(Dataset entries)
+--

-- ==== Sys2Proof/Machine/Ports.lean ====
section
/-! DEFINITION. The Client Ports: taking a Frame, write commands, read commands, transfers and ADD_NOTE
(chapter 9, R156). -/

namespace Sys2Proof.Machine

/-! ### What a port shifts out (R169) -/

/-- Lane width and read latency of a Frame: those in force at its chip-select fall (R168, R174; log entry
11). -/
def State.timingOf (s : State) (p : Port) (f : Frame) : PortTiming :=
  f.atFall.getD (s.settings.general.timing.get p)

/-- Whole bytes after the command byte (R167). -/
def wholeBytes (w : LaneWidth) (edges : Nat) : Nat := edges / w.edgesPerByte

/-- The Frame ends on a byte boundary (R167). -/
def aligned (w : LaneWidth) (edges : Nat) : Bool := edges % w.edgesPerByte == 0

/-- `n` bytes of 00H driven by the part. -/
def zeros (n : Nat) : List (Option Byte) := List.replicate n (some 0)

/-- `n` bytes as the part answers parameter bytes: 00H at lane width 1, undriven at 4 (R168, R169). -/
def paramOut (w : LaneWidth) (n : Nat) : List (Option Byte) :=
  match w with
  | .one => zeros n
  | .four => List.replicate n none

/-- The Result byte that goes out with a command byte (R169, R170). -/
def State.resultOut (s : State) (p : Port) : List (Option Byte) := [some (resultCode (s.ports.get p).result)]

/-- What goes out in a Frame of `edges` rising edges, `reply` giving its first bytes, as many as asked for:
the whole bytes, the command byte's among them, and the bits of a part byte at its end (R167 to R169). -/
def wireOut (w : LaneWidth) (edges : Nat) (reply : Nat → List (Option Byte)) :
    List (Option Byte) × List (Option Bool) :=
  if edges < 8 then ([], leadingBits edges ((reply 1).getD 0 none))
  else
    let n := wholeBytes w (edges - 8) + 1
    (reply n, leadingBits (partLength w (edges - 8)) ((reply (n + 1)).getD n none))

/-- Shift out a reply in a Frame of `edges` rising edges (R167 to R169). -/
def State.send (s : State) (p : Port) (w : LaneWidth) (edges : Nat)
    (reply : Nat → List (Option Byte)) : State :=
  s.setOut p (wireOut w edges reply).1 (wireOut w edges reply).2

/-- A reply that begins with the Result byte, `rest` giving the bytes after it (R169). -/
def State.withResult (s : State) (p : Port) (rest : Nat → List (Option Byte)) : Nat → List (Option Byte)
  | 0 => []
  | n + 1 => s.resultOut p ++ rest n

/-! ### Taking a Frame (R171, R175) -/

/-- A Frame answered with a Result, and 00H after the Result byte (R169, R171, R175). -/
def State.answer (s : State) (p : Port) (w : LaneWidth) (edges : Nat) (r : Result) : State :=
  (s.send p w edges (s.withResult p zeros)).setResult p r

/-- The state that a Frame of a port meets: after the load, a begun boundary is finished and a transfer of the
port has ended (log entries 7 and 12). -/
def State.atFrame (s : State) (p : Port) : State :=
  if s.power = .loading then s else s.finishBoundary.rise p 0

/-- A Frame of `edges` rising edges with the line released: during the load BUSY, else what its row does (R175). -/
def State.judge (s : State) (p : Port) (w : LaneWidth) (edges : Nat) (act : State → State) : State :=
  if s.power = .loading then s.answer p w edges .busy else act (s.atFrame p)

/-- Bits that have gone out after `edges` rising edges of a Frame (R167, R168). -/
def bitsOut (w : LaneWidth) (edges : Nat) : Nat :=
  if edges < 8 then edges else 8 + (edges - 8) * w.bitsPerEdge

/-- Byte `i` of a Frame in which RESET is asserted after `bits` bits: the bits that are out then are its own and
the rest 00H; a byte that has begun undriven stands as undriven (R175; log entry 14). -/
def cutByte (bits i : Nat) (b : Option Byte) : Option Byte :=
  if 8 * (i + 1) ≤ bits then b
  else if bits ≤ 8 * i then some 0
  else b.map fun x => joinBits (bits - 8 * i) x 0

/-- Bit `i` of a Frame in which RESET is asserted after `bits` bits (R175). -/
def cutBit (bits i : Nat) (b : Option Bool) : Option Bool := if i < bits then b else some false

/-- What goes out in a Frame that has shifted out as `x` has it, but for RESET, asserted after `bits` bits
(R169, R175). -/
def State.shiftCut (s : State) (p : Port) (bits : Nat) (x : PortState) : State :=
  s.setOut p (x.out.mapIdx (cutByte bits)) (x.part.mapIdx fun i => cutBit bits (8 * x.out.length + i))

/-- A Frame of a port of `edges` rising edges, by what the part can do with one. Without power nothing; while
RESET is asserted the port takes none and 00H goes out. A Frame that RESET meets is abandoned, not judged: asserted
in it, RESET leaves what has gone out and makes the rest 00H; a Frame that fell while it was asserted does nothing
after the release (R169, R175, R195; log entry 22). -/
def State.takeFrame (s : State) (p : Port) (w : LaneWidth) (edges : Nat) (reset : AtReset)
    (act : State → State) : State :=
  if s.power = .off then s
  else if s.resetLine then
    match reset with
    | .steady => s.send p w edges zeros
    | .asserted _ => s
    | .released => s.send p w edges zeros
  else
    match reset with
    | .steady => s.judge p w edges act
    | .asserted k => (s.atFrame p).shiftCut p (bitsOut w k) (((s.judge p w edges act).rise p 0).ports.get p)
    | .released => s

/-- A Frame with a complete command byte, at the lane width that governs it (R168). -/
def State.takeCommand (s : State) (p : Port) (f : Frame) (act : State → State) : State :=
  s.takeFrame p (s.timingOf p f).lanes (f.edges + 8) f.reset act

/-- The reply to a Frame with a complete command byte goes out: the Result byte, then `rest` (R169). -/
def State.reply (s : State) (p : Port) (f : Frame) (rest : Nat → List (Option Byte)) : State :=
  s.send p (s.timingOf p f).lanes (f.edges + 8) (s.withResult p rest)

/-- What goes out in a write Frame, and in a read Frame that ends within its parameters: the Result, then
00H at lane width 1 and nothing at 4. The host drives the four lanes for every byte of a write Frame after
the command byte, bytes beyond the parameters included (R168, R169; log entry 31). -/
def State.shifted (s : State) (p : Port) (f : Frame) : State :=
  s.reply p f (paramOut (s.timingOf p f).lanes)

/-- A write command of `n` parameter bytes: executed when the Frame holds exactly those, else BAD_FRAME
(R172). At lane width 4 the part drives no lane for the bytes beyond the parameters (R168; DESIGN CHOICE,
log entry 31). -/
def State.writeFrame (s : State) (p : Port) (f : Frame) (n : Nat)
    (act : State → List Byte → Result × State) : State :=
  s.takeCommand p f fun s =>
    let w := (s.timingOf p f).lanes
    let t := s.shifted p f
    if f.edges = n * w.edgesPerByte then
      (act t (f.bytes w n)).2.setResult p (act t (f.bytes w n)).1
    else t.setResult p .badFrame

/-- What a read command answers in `total` bytes after the command byte: `n` parameter bytes, then its
dummy bytes or data, then 00H (R169, R173). -/
def readOut (w : LaneWidth) (n : Nat) (data : List Byte) (total : Nat) : List (Option Byte) :=
  paramOut w n ++ (padTo (total - n) data).map some

/-- A read command of `n` parameter bytes whose data is taken whole. The row stands at the start of the
command's data, which is that of the state then; a refused one stands at the end of its parameters, and one
that ends within them at its chip-select rise (R173; log entry 11). -/
def State.readFrame (s : State) (p : Port) (f : Frame) (n : Nat)
    (refusal : State → List Byte → Option Result) (data : State → List Byte → List Byte) : State :=
  s.takeCommand p f fun s =>
    let w := (s.timingOf p f).lanes
    if f.edges < n * w.edgesPerByte then (s.shifted p f).setResult p .badFrame
    else
      match refusal s (f.bytes w n) with
      | some r => (s.reply p f (readOut w n [])).setResult p r
      | none =>
        (s.reply p f (readOut w n (data s (f.bytes w n)))).setResult p
          (if aligned w f.edges then .ok else .badFrame)

/-- A read command without refusals. -/
def neverRefused (_ : State) (_ : List Byte) : Option Result := none

/-! ### READ_BLOCK and READ_MARKS (R134, R142, R174) -/

/-- Edges after the command byte at which the data phase begins: past the parameter and the dummy bytes
(R134, R174). -/
def dataStart (t : PortTiming) : Nat := (1 + t.latency.bytes) * t.lanes.edgesPerByte

/-- A read command of one parameter byte and dummy bytes: refused at its parameter, PARTIAL before its data
phase, else a transfer in flight until the chip-select rise (R134, R142, R173, R174). -/
def State.transferFrame (s : State) (p : Port) (f : Frame) (refusal : State → Byte → Option Result)
    (fixed : State → Byte → Delivery × List Byte) : State :=
  s.takeCommand p f fun s =>
    let m := s.timingOf p f
    let c := f.byteAt m.lanes 0
    if f.edges < m.lanes.edgesPerByte then (s.shifted p f).setResult p .badFrame
    else
      match refusal s c with
      | some r => (s.reply p f (readOut m.lanes 1 [])).setResult p r
      | none =>
        if f.edges ≤ dataStart m then
          (s.reply p f (readOut m.lanes 1 [])).setResult p .partialRead
        else
          State.launch
            (s.setOut p (s.resultOut p ++ readOut m.lanes 1 [] (1 + m.latency.bytes)) []) p
            ⟨(fixed s c).1, (fixed s c).2, m.lanes, f.edges - dataStart m, none⟩

/-- The refusals of READ_BLOCK (R134). -/
def State.readBlockRefusal (s : State) (p : Port) (c : Byte) : Option Result :=
  if c.toNat > 1 then some .range
  else if !(s.readers.get p).attached then some .notAttached
  else none

/-- The refusals of READ_MARKS (R142). -/
def State.readMarksRefusal (s : State) (p : Port) (c : Byte) : Option Result :=
  if c.toNat = 0 ∨ c.toNat > 16 then some .range
  else if !(s.readers.get p).attached then some .notAttached
  else none

/-- The transfer is one of READ_BLOCK. -/
def Delivery.isBlock : Delivery → Bool
  | .block _ => true
  | .emptyReply => true
  | .marks _ _ => false

/-- The port has a transfer of READ_BLOCK, or of READ_MARKS, in flight. -/
def State.inFlight (s : State) (p : Port) (ofBlock : Bool) : Bool :=
  match (s.readers.get p).flight with
  | none => false
  | some t => t.delivery.isBlock == ofBlock

/-- The chip-select rise of a Frame whose transfer RESET has ended, `more` data edges after the assertion: 00H has
gone out from there on, and nothing else comes of it (R149, R175; log entry 14). -/
def State.riseEnded (s : State) (p : Port) (ofBlock : Bool) (more : Nat) : State :=
  let x := s.ports.get p
  match x.ended with
  | none => s
  | some t =>
    if t.delivery.isBlock = ofBlock then
      let u := { t with edges := t.edges + more }
      let bits := partLength t.lanes t.edges
      let rest := u.dataOut.drop (t.bytesOf t.edges)
      s.setOut p (x.out ++ rest.mapIdx (cutByte bits))
        (u.partOut.mapIdx fun i => cutBit bits (8 * rest.length + i))
    else s

/-- The chip-select rise of a transfer of its kind, in flight or ended by RESET; no effect where there is none (log
entry 4). -/
def State.riseOf (s : State) (p : Port) (ofBlock : Bool) (more : Nat) : State :=
  if s.live && s.inFlight p ofBlock then s.finishBoundary.rise p more else s.riseEnded p ofBlock more

/-! ### Parameters (R201) -/

/-- Parameter byte `i`. -/
def param (bs : List Byte) (i : Nat) : Byte := bs.getD i 0

/-- The number in `n` parameter bytes from byte `i` on (R198). -/
def number (bs : List Byte) (i n : Nat) : Nat := leNat ((bs.drop i).take n)

/-! ### ADD_NOTE (R156) -/

/-- The lower bound of a GIVEN time: the time of the oldest stored Block, or 0 (R156). -/
def State.noteBound (s : State) : Nat :=
  match s.ring.blocks with
  | [] => 0
  | b :: _ => b.time

/-- The time of a note: now, or the GIVEN time raised to the bound and lowered to now (R156). -/
def State.noteTime (s : State) (given : Bool) (time : Nat) : Nat :=
  if given then min (max time s.noteBound) s.proc.clock else s.proc.clock

/-- ADD_NOTE, its tests in order (R156). -/
def State.addNote (s : State) (p : Port) (option : Byte) (time arg tag : Nat) : Result × State :=
  if option.toNat > 1 then (.range, s)
  else if !s.sessionOpen then (.state, s)
  else
    let given := decide (option.toNat = 1)
    let fixed := s.noteTime given time
    let clamped := given && decide (fixed ≠ time)
    (if clamped then .clamped else .ok,
      s.requestMark ⟨.note, partyOf p, fixed, BitVec.ofNat 16 arg, some (BitVec.ofNat 32 tag), false,
        clamped⟩)

/-! ### Events (R184, R185) -/

/-- ACK_EVENTS (R184). -/
def State.ackEvents (s : State) (p : Port) (value : BitVec 16) : State :=
  { s with events := s.events.update p fun x => { x with flags := x.flags &&& ~~~value } }

/-- SET_MASK (R185). -/
def State.setMask (s : State) (p : Port) (value : BitVec 16) : State :=
  { s with events := s.events.update p fun x => { x with mask := value } }

end Sys2Proof.Machine
end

+--

All that should be written out is the stretch of lines above between the one holding "giving its first" and the one holding "(reply n, leadingBits", inclusive, exactly as given.

Solution for this task:
/-- What goes out in a Frame of `edges` rising edges, `reply` giving its first bytes, as many as asked for:
the whole bytes, the command byte's among them, and the bits of a part byte at its end (R167 to R169). -/
def wireOut (w : LaneWidth) (edges : Nat) (reply : Nat → List (Option Byte)) :
    List (Option Byte) × List (Option Bool) :=
  if edges < 8 then ([], leadingBits edges ((reply 1).getD 0 none))
  else
    let n := wholeBytes w (edges - 8) + 1
    (reply n, leadingBits (partLength w (edges - 8)) ((reply (n + 1)).getD n none))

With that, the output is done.